[[ Data shown, beginning ]]

/-- GROUP_RESTORE: a SAVED position is restored to a fitting core, the lowest GIDX of its stage first (R288). -/
def execGroupRestore (rk stage gidx : Nat) (s : State) : Host.Outcome State Fault Refusal :=
  .next (
    let r := s.region rk
    match s.saved.find? (fun v => decide (v.ctx.group = { region := rk, stage := stage, gidx := gidx })) with
    | none => s
    | some v =>
      let first := !s.saved.any (fun u => u.ctx.group.region == rk && u.ctx.group.stage == stage && decide (u.ctx.group.gidx < gidx))
      if !first || (decide (r.st ≠ .running) && decide (r.st ≠ .aborting)) || !s.regionRoom rk 1
          || s.imageHeld r v.ctx then s
      else
        match s.coreFor rk { banks := v.ctx.bankSet, culs := v.ctx.culs } with
        | none => s
        | some k =>
          if !s.islandOn (coreIsland k) then s else
          match s.slotFor k with
          | none => s
          | some (b, st) =>
            let lc := r.freeLcore
            let c := v.ctx.rebase 0 (s.core k).cyc
            let c := { c with st := st, was := if st = .swapping then .parked else .empty, lcore := .ofNat 16 lc,
                              restoring := restoringOf s c.oid,
                              grun := if c.grun = 65535 then 65535 else c.grun + 1 }
            let s := { s with saved := s.saved.erase v }
            let s := (s.updCore k (fun co => co.receive c (v.sp, v.spPoison, v.cul, v.bfmt))).setCtx k b c
            s.updRegion rk (fun r => { r with remap := Map.put r.remap lc (remapTo k b) }))

/-! Heat (R289, R290, R357, R366, R367). -/

/-- The override of a terp names the core and is in force (R366). -/
def State.overridden (s : State) (k : Nat) : Bool :=
  let t := s.terp (terpOf k)
  t.ovEn && decide (t.ovCore.toNat = k)

/-- The reading of a core as the thermal logic uses it: the forced one, or that of its own sensor at this step, which is free (R357,
R366, notes/assumptions/6.md). -/
def State.reading (s : State) (k : Nat) : Nat :=
  if s.overridden k then (s.terp (terpOf k)).ovTemp.toNat else Config.sensor s.fresh k

/-- SENSOVR's READ: the reading of core CORE, and the reset value while CORE names none of the terp's (R366). -/
def State.ovRead (s : State) (t : Nat) : Nat :=
  let k := (s.terp t).ovCore.toNat
  if terpOf k = t then s.reading k % 256 else 0

/-- The thermal logic judges a core by a reading: TMIG or above raises its migration request, below TREL it is withdrawn and
the core's exclusion ends (R290, R357). -/
def State.judge (s : State) (k r : Nat) : State :=
  let t := s.terp (terpOf k)
  s.updCore k (fun co =>
    if t.tmig.toNat ≤ r then { co with migReq := true }
    else if r < t.trel.toNat then { co with migReq := false, excluded := false }
    else co)

/-- The thermal logic judges a core by its reading as it now is. -/
def State.heat (s : State) (k : Nat) : State := s.judge k (s.reading k)

/-- A core's own sensor reports a reading, which an override of the core ignores (R366). -/
def State.sense (s : State) (k r : Nat) : State := if s.overridden k then s else s.judge k r

/-- MIGRATION_REQUEST: a core's own sensor rises to TMIG or above. -/
def execMigrationRequest (k reading : Nat) (s : State) : Host.Outcome State Fault Refusal :=
  .next (if k < 128 && decide ((s.terp (terpOf k)).tmig.toNat ≤ reading) then s.sense k reading else s)

/-- THERMAL_RELEASE: a core's own sensor falls below TREL. -/
def execThermalRelease (k reading : Nat) (s : State) : Host.Outcome State Fault Refusal :=
  .next (if k < 128 && decide (reading < (s.terp (terpOf k)).trel.toNat) then s.sense k reading else s)

/-- The coolest of some cores, the earlier one of equals. -/
def coolest (s : State) : List Nat → Option Nat
  | [] => none
  | k :: t =>
    match coolest s t with
    | some j => if s.reading j < s.reading k then some j else some k
    | none => some k

/-- The destination of a move (R289): the coolest fitting core below the threshold, in R283's order among equals. -/
def State.moveTarget (s : State) (k : Nat) : Option Nat :=
  let c := s.act k
  let rk := c.group.region
  let stays := c.culs.any (· != 0)
  let fit := (List.range 128).filter (fun j =>
    decide (j ≠ k) && s.coreFits rk { banks := c.bankSet, culs := c.culs } j && (!stays || decide (clusterOf j = clusterOf k))
    && decide (s.reading j < (s.terp (terpOf j)).tmig.toNat))
  if s.regionRoom rk 1 then coolest s (fit.filter (fun j => (s.core j).vacant) ++ fit.filter (fun j => !(s.core j).vacant)) else none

[[ Data shown, end ]]

Problem description: Please copy every line in the entries where "Fault" appears.

Solution for this problem:
def execGroupRestore (rk stage gidx : Nat) (s : State) : Host.Outcome State Fault Refusal :=
def execMigrationRequest (k reading : Nat) (s : State) : Host.Outcome State Fault Refusal :=
def execThermalRelease (k reading : Nat) (s : State) : Host.Outcome State Fault Refusal :=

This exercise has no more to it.